Adapun secara terminologis, Makhorijul huruf adalah tempat atau posisi keluarnya huruf-huruf hijaiyah saat dilafalkan. Huruf hijaiyah sendiri merupakan huruf yang digunakan dalam membaca dan mengeja Al-Qur'an, sehingga mempelajari bahasa Arab pada dasarnya juga mempelajari huruf-huruf Al-Qur'an.
Tujuan mempelajari Makhorijul huruf adalah agar umat Islam mampu melafalkan huruf-huruf Arab secara fasih dan benar. Dengan begitu, setiap huruf dapat diucapkan secara tepat serta dapat dibedakan satu sama lain tanpa menimbulkan kekeliruan.

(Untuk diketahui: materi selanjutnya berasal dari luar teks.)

-- ==== Sys2Proof/Machine/Dispatch.lean ====
section
/-! DEFINITION. The dispatch of an instruction to its meaning (10_state.md R22 step 4). -/

namespace Sys2Proof.Machine

def exec (i : Instr) (s : State) : Host.Outcome State Fault Refusal :=
  match i with
  | .cls => Sys2Proof.Machine.execCls s
  | .ret => Sys2Proof.Machine.execRet s
  | .sys nnn => Sys2Proof.Machine.execSys nnn s
  | .jp nnn => Sys2Proof.Machine.execJp nnn s
  | .call nnn => Sys2Proof.Machine.execCall nnn s
  | .seImm x nn => Sys2Proof.Machine.execSeImm x nn s
  | .sneImm x nn => Sys2Proof.Machine.execSneImm x nn s
  | .seReg x y => Sys2Proof.Machine.execSeReg x y s
  | .ldImm x nn => Sys2Proof.Machine.execLdImm x nn s
  | .addImm x nn => Sys2Proof.Machine.execAddImm x nn s
  | .ldReg x y => Sys2Proof.Machine.execLdReg x y s
  | .orReg x y => Sys2Proof.Machine.execOrReg x y s
  | .andReg x y => Sys2Proof.Machine.execAndReg x y s
  | .xorReg x y => Sys2Proof.Machine.execXorReg x y s
  | .addReg x y => Sys2Proof.Machine.execAddReg x y s
  | .subReg x y => Sys2Proof.Machine.execSubReg x y s
  | .shr x y => Sys2Proof.Machine.execShr x y s
  | .subn x y => Sys2Proof.Machine.execSubn x y s
  | .shl x y => Sys2Proof.Machine.execShl x y s
  | .sneReg x y => Sys2Proof.Machine.execSneReg x y s
  | .ldI nnn => Sys2Proof.Machine.execLdI nnn s
  | .jpV0 nnn => Sys2Proof.Machine.execJpV0 nnn s
  | .rnd x nn => Sys2Proof.Machine.execRnd x nn s
  | .drw x y n => Sys2Proof.Machine.execDrw x y n s
  | .skp x => Sys2Proof.Machine.execSkp x s
  | .sknp x => Sys2Proof.Machine.execSknp x s
  | .ldVxDT x => Sys2Proof.Machine.execLdVxDT x s
  | .ldVxK x => Sys2Proof.Machine.execLdVxK x s
  | .ldDTVx x => Sys2Proof.Machine.execLdDTVx x s
  | .ldSTVx x => Sys2Proof.Machine.execLdSTVx x s
  | .addI x => Sys2Proof.Machine.execAddI x s
  | .ldF x => Sys2Proof.Machine.execLdF x s
  | .ldB x => Sys2Proof.Machine.execLdB x s
  | .storeRegs x => Sys2Proof.Machine.execStoreRegs x s
  | .loadRegs x => Sys2Proof.Machine.execLoadRegs x s

end Sys2Proof.Machine
end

Dalam ilmu tajwid, Makhorijul huruf menjadi materi dasar yang sangat penting dalam membaca Al-Qur'an. Pasalnya, kesalahan dalam melafalkan huruf hijaiyah dapat menyebabkan perubahan makna atau arti dari ayat yang dibaca.
Pembagian Makhorijul Huruf
Mengacu pada buku Modul Tajwid Al-Qur'an Konten Aplikasi Kampung Mengaji Digital karya Sutarto Hadi, dkk, Makhorijul huruf terbagi ke dalam lima bagian utama, yaitu:
1. Asy-Syafatain
Asy-Syafatain berarti dua bibir, yaitu tempat keluarnya huruf-huruf hijaiyah yang dilafalkan melalui bibir. Makhorijul huruf pada bagian ini mencakup empat huruf, yaitu:
Huruf fa' (ف) dilafalkan dari bagian dalam bibir bawah yang bersentuhan dengan ujung dua gigi seri atas.
Sementara itu, huruf wawu (و), ba' (ب), dan mim (م) keluar dari pertemuan bibir atas dan bawah, dengan posisi bibir terbuka saat melafalkan wawu serta tertutup ketika mengucapkan ba' dan mim.
2. Al-Halq
Al-Halq berarti tenggorokan, yaitu tempat keluarnya bunyi huruf-huruf hijaiyah yang dilafalkan melalui bagian tenggorokan. Makhorijul huruf pada bagian ini terbagi menjadi tiga tingkatan, yaitu:
- Aqshal Halqi (pangkal tenggorokan), meliputi huruf hamzah (ء) dan ha' (هـ).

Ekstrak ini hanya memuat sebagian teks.